Ces vacances scolaires étaient aussi l'occasion pour d'anciens élèves de rentrer au pays, depuis leurs lointaines universités, pour retourner, avec leurs camarades d'alors, sur les lieux de tant d'instants intenses. J'en ai donc croisés plusieurs, au cours de mes promenades de chien ou de mes randonnées au sein du lycée. Il faisait de nouveau froid, sauf en pleine journée quand le soleil brillait, ou que je courais après le cabot dans les sous-bois du lycée. Il faisait toujours aussi froid dans mon logement, malgré un bref redoux qui avait fait resurgir quelques cafards vite abattus et un ou deux vampires volants.

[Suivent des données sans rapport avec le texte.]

-- ==== Sys2Proof/Laws/HostProgram.lean ====
section
/-! SUPPORT. What one line of a host program does, and how a run is put together (spec R98 to R101). -/

namespace Sys2Proof.Machine

/-- An access issued while the machine serves accesses is served by the next step, and what was to arrive stays (R98). -/
theorem step_issue {s : State} (a : Access) (hp : s.phase = .serving) : step (s.issue a) = serve a s :=
  step_access (s := s.issue a) (a := a) (rest := s.port) hp rfl

/-- A word write of a value that has a word (R98). -/
theorem performBasic_wr {h : HostState} {r : Reg} {v : Value} {w : Word} (hp : h.machine.phase = .serving)
    (hv : v.word h.names = some w) :
    performBasic (wrReg r v) h = match busWrite r.off 4 w h.machine with
      | .next t => .next { machine := t, names := h.names }
      | .fault f => .fault f
      | .refused x => .refused x := by
  simp only [performBasic, wrReg, Basic.access, hv, Option.map_some, Target.off, Size.bytes, step_issue _ hp, serve,
    Basic.namesAfter] <;> rfl

/-- A word read of a register binds its name to what the register holds (R98). -/
theorem performBasic_rd {h : HostState} {r : Reg} {n : Name} (hp : h.machine.phase = .serving) :
    performBasic (rdReg r n) h =
      .next
        { machine := h.machine.answer (.okRead (h.machine.readReg r))
          names := (n, h.machine.readReg r) :: unbindName h.names n } := by
  simp [performBasic, rdReg, Basic.access, Target.off, Size.bytes, step_issue _ hp, serve, Basic.namesAfter, bindRead]

/-- A write of an operand register in a program (R65, R98). -/
theorem performBasic_operand {h : HostState} {v : Value} {w : Word} (hp : h.machine.phase = .serving)
    (hv : v.word h.names = some w) :
    performBasic (wrReg .opa v) h = .next ⟨(h.machine.setOpa w).answer .okWrite, h.names⟩ ∧
    performBasic (wrReg .opb v) h = .next ⟨(h.machine.setOpb w).answer .okWrite, h.names⟩ ∧
    performBasic (wrReg .opc v) h = .next ⟨(h.machine.setOpc w).answer .okWrite, h.names⟩ := by
  refine ⟨?_, ?_, ?_⟩ <;> rw [performBasic_wr hp hv, busWrite_reg]

/-- A command in a program (R92, R98). -/
theorem performBasic_command {h : HostState} {i : Instr} {t : State} (hp : h.machine.phase = .serving)
    (ht : exec i h.machine = .next t) :
    performBasic (wrReg .ctrl (.cmd i)) h = .next ⟨t.answer .okWrite, h.names⟩ := by
  have hc : command (encode i) h.machine = exec i h.machine := by cases i <;> rfl
  rw [performBasic_wr (w := encode i) hp rfl, busWrite_reg]
  simp only [hc, ht, answering]

/-- A line before which no event of others comes. -/
@[simp] theorem performTurn_zero (b : Basic) (h : HostState) : performTurn 0 b h = performBasic b h := rfl

/-- No lines, no change. -/
@[simp] theorem performBasics_nil (turns : List Nat) (h : HostState) : performBasics turns [] h = .next h := by
  cases turns <;> rfl

/-- A first line and the lines after it (R98). -/
theorem performBasics_cons (turns : List Nat) (b : Basic) (bs : List Basic) (h : HostState) :
    performBasics turns (b :: bs) h = match performTurn (turns.headD 0) b h with
      | .next h' => performBasics turns.tail bs h'
      | .fault f => .fault f
      | .refused r => .refused r := by
  cases turns <;> rfl

/-- Two runs of lines, one after the other (R98). -/
theorem performBasics_append (turns : List Nat) (bs cs : List Basic) (h : HostState) :
    performBasics turns (bs ++ cs) h = match performBasics turns bs h with
      | .next h' => performBasics (turns.drop bs.length) cs h'
      | .fault f => .fault f
      | .refused r => .refused r := by
  induction bs generalizing turns h with
  | nil => simp
  | cons b bs ih =>
    simp only [List.cons_append, performBasics_cons, List.length_cons, ← List.drop_tail]
    cases performTurn (turns.headD 0) b h with
    | next h' => exact ih turns.tail h'
    | fault f => rfl
    | refused r => rfl

/-- Without turns, a run of lines is the lines one after the other (R98). -/
theorem performBasics_append_nil (bs cs : List Basic) (h : HostState) :
    performBasics [] (bs ++ cs) h = match performBasics [] bs h with
      | .next h' => performBasics [] cs h'
      | .fault f => .fault f
      | .refused r => .refused r := by
  rw [performBasics_append, List.drop_nil]

/-- Accesses of others that come before a line are served, each leaving the events behind it (R73). -/
theorem othersFirst_next (k : Nat) {s : State} (hp : s.phase = .serving) (he : ∀ e ∈ s.port.take k, servedAccess e) :
    ∃ t, othersFirst k s = .next t ∧ t.phase = .serving ∧ t.port = s.port.drop k ∧
      t.answers.length = s.answers.length + min k s.port.length := by
  induction k generalizing s with
  | zero => exact ⟨s, rfl, hp, rfl, by simp⟩
  | succ k ih =>
    cases hport : s.port with
    | nil =>
      obtain ⟨t, h1, h2, h3, h4⟩ := ih hp (by simp [hport])
      exact ⟨t, by simp only [othersFirst, step_idle hport, h1], h2, by simpa [hport] using h3, by simpa [hport] using h4⟩
    | cons e rest =>
      obtain ⟨u, r, g1, g2, g3, g4⟩ := handle_servedAccess (s := { s with port := rest }) hp (he e (by simp [hport]))
      obtain ⟨t, h1, h2, h3, h4⟩ := ih g2 (fun e' he' => he e' (by rw [g3] at he'; simp [hport, he']))
      refine ⟨t, by simp only [othersFirst, step_event hport, g1, h1], h2, by rw [h3, g3]; rfl, ?_⟩
      rw [h4, g4, g3]
      simp only [List.length_cons]
      omega

/-- The names a run has bound. -/
def boundNames (l : List (Name × Word)) : List Name := l.map (·.1)

/-- A name has a value exactly when it is bound. -/
theorem lookupName_isSome_iff (l : List (Name × Word)) (n : Name) : (∃ w, lookupName l n = some w) ↔ n ∈ boundNames l := by
  induction l with
  | nil => simp [lookupName, boundNames]
  | cons p l ih =>
    obtain ⟨m, w⟩ := p
    simp only [lookupName, boundNames, List.map_cons, List.mem_cons]
    split
    · simp_all
    · rw [ih]
      exact ⟨.inr, fun h => h.resolve_left (Ne.symm ‹_›)⟩

/-- Unbinding a name leaves the others bound (R98). -/
theorem mem_boundNames_unbindName (l : List (Name × Word)) (n m : Name) :
    m ∈ boundNames (unbindName l n) ↔ m ∈ boundNames l ∧ m ≠ n := by
  simp only [boundNames, unbindName, List.mem_map, List.mem_filter]
  constructor
  · rintro ⟨p, ⟨h1, h2⟩, rfl⟩; exact ⟨⟨p, h1, rfl⟩, by simpa using h2⟩
  · rintro ⟨⟨p, h1, rfl⟩, h2⟩; exact ⟨p, ⟨h1, by simpa using h2⟩, rfl⟩

/-- Unbinding a name leaves the values of the others (R98). -/
theorem lookupName_unbindName (l : List (Name × Word)) {n m : Name} (hnm : n ≠ m) :
    lookupName (unbindName l m) n = lookupName l n := by
  induction l with
  | nil => rfl
  | cons p l ih =>
    obtain ⟨q, w⟩ := p
    simp only [unbindName] at ih
    by_cases h : q = m
    · subst h; simp [unbindName, lookupName, hnm.symm, ih]
    · simp [unbindName, lookupName, h, ih]

/-- A value can be used exactly when it has a word (R98). -/
theorem value_usable_iff (v : Value) (l : List (Name × Word)) (ns : List Name) (hn : ∀ n, n ∈ ns ↔ n ∈ boundNames l) :
    v.usable ns = true ↔ ∃ w, v.word l = some w := by
  cases v with
  | lit w => simp [Value.usable, Value.word]
  | cmd i => simp [Value.usable, Value.word]
  | name n => simp only [Value.usable, Value.word, lookupName_isSome_iff, ← hn]; simp

/-- An access is an aligned word access unless R63 names it. -/
theorem wordAligned_iff (o : Offset) (n : Nat) : wordAligned o n = true ↔ ¬ (n ≠ 4 ∨ o.toNat % 4 ≠ 0) := by
  simp [wordAligned, Config.registerBytes]

/-- Everything one basic line can do from a state that serves accesses (R98). -/
theorem performBasic_spec (b : Basic) (h : HostState) (ns : List Name) (hp : h.machine.phase = .serving)
    (hn : ∀ n, n ∈ ns ↔ n ∈ boundNames h.names) :
    (b.usable ns = true → ∃ h', performBasic b h = .next h' ∧ h'.machine.phase = .serving ∧
      h'.machine.port = h.machine.port ∧ h'.machine.answers.length = h.machine.answers.length + 1 ∧
      ∀ n, n ∈ b.boundAfter ns ↔ n ∈ boundNames h'.names) ∧
    (b.usable ns = false → performBasic b h = .fault .unboundName) := by
  cases b with
  | wr size target v =>
    simp only [Basic.usable]
    constructor
    · intro hu
      obtain ⟨w, hw⟩ := (value_usable_iff v h.names ns hn).1 hu
      obtain ⟨t, r, h1, h2, h3, h4, h5⟩ := serve_next ⟨target.off, .write size.bytes w⟩ h.machine
      refine ⟨⟨t, h.names⟩, ?_, h2.trans hp, h3, by simp [h5], hn⟩
      simp only [performBasic, Basic.access, hw, Option.map_some, step_issue _ hp, h1, Basic.namesAfter]
    · intro hu
      have : v.word h.names = none := by
        by_contra hc
        obtain ⟨w, hw⟩ := Option.ne_none_iff_exists'.1 hc
        rw [(value_usable_iff v h.names ns hn).2 ⟨w, hw⟩] at hu; simp at hu
      simp [performBasic, Basic.access, this]
  | rd size target n =>
    refine ⟨fun _ => ?_, by simp [Basic.usable]⟩
    refine ⟨⟨h.machine.answer (busRead target.off size.bytes h.machine),
      (Basic.rd size target n).namesAfter h.names (h.machine.answer (busRead target.off size.bytes h.machine))⟩,
      by simp only [performBasic, Basic.access, step_issue _ hp, serve], hp, rfl, by simp, ?_⟩
    intro m
    cases n with
    | none => exact hn m
    | some n =>
      simp only [Basic.boundAfter, Basic.namesAfter, State.answer_answers, List.head?_cons]
      by_cases ha : wordAligned target.off size.bytes = true
      · rw [if_pos ha]
        have h2 := mt (selectReg_eq_none_iff target.off size.bytes).1 ((wordAligned_iff _ _).1 ha)
        obtain ⟨r, hr⟩ := Option.ne_none_iff_exists'.1 h2
        simp only [busRead, hr, bindRead]
        show m ∈ n :: ns ↔ m ∈ n :: boundNames (unbindName h.names n)
        simp only [List.mem_cons, mem_boundNames_unbindName, hn]; tauto
      · rw [if_neg ha]
        rw [wordAligned_iff, not_not] at ha
        simp only [busRead_err ha, bindRead, mem_boundNames_unbindName, ← hn]
        simp

end Sys2Proof.Machine
end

La solitude de cette ultime semaine m'a presque pesé. Impossible de prendre un billet de train avant le jour du départ. Je devais partir le jeudi vingt-neuf janvier, au cœur de la semaine de l'année où les Chinois prennent le plus le train, juste après leur nouvel an, pour rentrer dans leurs foyers avant de regagner leurs lieux de travail, souvent situés dans les grandes villes de la côte. Je reviendrai prochainement sur la façon dont j'ai passé le jour de l'an, mon périple dans le grand Sud, mon retour en avion, triomphal, au pays natal, et sur les péripéties qui s'ensuivirent. Bonne nuit chez vous.